Word of the Day: LICKSPITTLE


ETYMOLOGY
from lick (vb.) + spittle (a house or place for the reception of the indigent or diseased)


EXAMPLE
“…Yes – and to hear his lickspittles speak, you would think that a man of great and versatile talents was a miracle; whereas there are some thousands of them publicly acknowledged in England at this day…”

From: Noctes Ambrosianae (J. Wilson) in Blackwood’s Edinburgh Magazine,
Volume XVIII, July-December, 1825

Word of the Day: PUSILL


ETYMOLOGY
from: a) Middle French pusillepuzilpusil (very small, weak),
b) Latin pusillus (very small, insignificant, petty) from pusus (boy) + -illus 


EXAMPLE
“…And to amase her weake, and pusill minde,
In creepe through crannies of imagination.
Deformd Idean formes, and phansies blinde.
Sent foorth by hir sicke sences, instigation.
Like staringe greisly fendes, threatninge invasion.
Presenting to her heart, the homely iarres.
And houshold cares, accurringe nuptiall warres…”

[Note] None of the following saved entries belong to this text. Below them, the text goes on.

/-- One engine turn of a command in flight: a step fewer is left, and what is to come stays or has come. -/
theorem engineTurn_progress {s : State} (h : s.InFlight) (hb : s.status.busy = true) :
    ∃ t, engineTurn s = .next t ∧ s.remaining = t.remaining + 1
      ∧ ((t.InFlight ∧ t.status.busy = true ∧ t.outcome = s.outcome)
        ∨ (t.status.busy = false ∧ t.status.done = true ∧ t.seq.phase = .idle ∧ t.hideWork = s.outcome)) := by
  obtain ⟨t, hr⟩ := sequencerStep_next h
  refine ⟨t, engineTurn_row hb hr, ?_⟩
  obtain ⟨hne, hs⟩ | ⟨i, ph, hc, rfl⟩ := hr.status
  · obtain ⟨h0, h1, h2, h3⟩ := hr.progress h hb hne
    obtain ⟨ho, hm, hc⟩ := hr.frame
    have hn : s.seq.cur ≠ none := by
      obtain ⟨i, hi, _⟩ := h
      simp [hi]
    exact ⟨h0, .inl ⟨hr.inFlight h hne, by rw [hs, hb], outcome_congr ho hm hs hc hn h1 h2 h3⟩⟩
  · refine ⟨?_, .inr ⟨rfl, rfl, rfl, complete_outcome ph hc⟩⟩
    rw [remaining_idle (s := s.complete i) rfl]
    simp [State.remaining, hb, ph]

/-- A command in flight, run through all the steps left to it (42_eks_bcrypt.md R152). -/
theorem engineTurns_remaining {s : State} (h : s.InFlight) (hb : s.status.busy = true) :
    ∃ t, engineTurns s.remaining s = .next t ∧ t.status.busy = false ∧ t.status.done = true ∧ t.seq.phase = .idle
      ∧ t.hideWork = s.outcome := by
  obtain ⟨n, hn⟩ : ∃ n, s.remaining = n := ⟨_, rfl⟩
  rw [hn]
  induction n generalizing s with
  | zero => have := remaining_pos h hb; omega
  | succ n ih =>
    obtain ⟨t, he, hr, ⟨hi, hbt, ho⟩ | ⟨hbt, hd, hp, ho⟩⟩ := engineTurn_progress h hb
    · obtain ⟨u, h1, h2, h3, h4, h5⟩ := ih hi hbt (by omega)
      exact ⟨u, by rw [engineTurns_succ he, h1], h2, h3, h4, by rw [h5, ho]⟩
    · refine ⟨t, ?_, hbt, hd, hp, ho⟩
      rw [engineTurns_succ he, engineTurns_idle _ hbt]

/-- Before that many turns it is still in flight. -/
theorem engineTurns_before {s : State} (h : s.InFlight) {k : Nat} (hk : k < s.remaining) :
    ∃ t, engineTurns k s = .next t ∧ t.status.busy = true ∧ t.InFlight ∧ t.remaining = s.remaining - k
      ∧ t.outcome = s.outcome := by
  have hb : s.status.busy = true := by
    cases hx : s.status.busy with
    | true => rfl
    | false => rw [remaining_idle hx] at hk; omega
  induction k generalizing s with
  | zero => exact ⟨s, rfl, hb, h, rfl, rfl⟩
  | succ k ih =>
    obtain ⟨t, he, hr, ⟨hi, hbt, ho⟩ | ⟨hbt, _⟩⟩ := engineTurn_progress h hb
    · obtain ⟨u, h1, h2, h3, h4, h5⟩ := ih hi (by omega) hbt
      exact ⟨u, by rw [engineTurns_succ he, h1], h2, h3, by omega, by rw [h5, ho]⟩
    · rw [remaining_idle hbt] at hr
      omega

/-- The steps of an accepted command (70_reset_and_hazards.md R259). -/
theorem accept_remaining (i : Instr) (s : State) : (s.accept i).remaining = sequencerSteps i s.cost.toNat := by
  cases i <;>
    simp [State.remaining, State.accept, startPhase, sequencerSteps, stepsAfterFill, stepsOfLoop, stepsAfterLoop,
      State.costNat] <;> omega

/-- What an accepted command will leave in P and S is its effect on them (42_eks_bcrypt.md R152, R153). -/
theorem accept_finalCipher (i : Instr) (s : State) : (s.accept i).finalCipher = (effectOf i s).cipher := by
  cases i with
  | nop => rfl
  | init => rfl
  | enc => rfl
  | expkey x =>
    simp only [State.finalCipher, State.accept, startPhase, State.beginExpansion, State.cipherAfterKeyXor, Nat.sub_zero,
      keyXor_forFrom, State.cipherAfterFill, State.sourceBytes, effectOf, State.expandWithKey_cipher, Cipher.expandKey]
    rw [fill_unsalted]
    rfl
  | expsalt x =>
    simp only [State.finalCipher, State.accept, startPhase, State.beginExpansion, State.cipherAfterKeyXor, Nat.sub_zero,
      keyXor_forFrom, State.cipherAfterFill, State.sourceBytes, effectOf, State.expandWithSalt_cipher, Cipher.expandKey]
    rw [fill_unsalted]
    rfl
  | expstate x =>
    simp only [State.finalCipher, State.accept, startPhase, State.beginExpansion, State.cipherAfterKeyXor, Nat.sub_zero,
      keyXor_forFrom, State.cipherAfterFill, State.sourceBytes, effectOf, State.expandWithBoth_cipher,
      Cipher.expandState]
    rfl
  | eks x =>
    simp only [effectOf, State.runEks_cipher]
    rfl
  | bcrypt x =>
    simp only [effectOf, State.runBcrypt_cipher]
    rfl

From: Eustathia, or the Constancie of Susanna
By Robert Roche, 1599

Word of the Day: IDIOGLOTTIC

ETYMOLOGY
from idio- (own, personal, private, peculiar, separate, distinct) + glottic (pertaining to language)

EXAMPLE
“…This impression he uttered with the word “pupu,” meaning a very big papa. The boy soon gave up his idioglottic endeavors, learning German before his next-born sister had reached the age of beginning speech. So that language could have no further grammatical development…”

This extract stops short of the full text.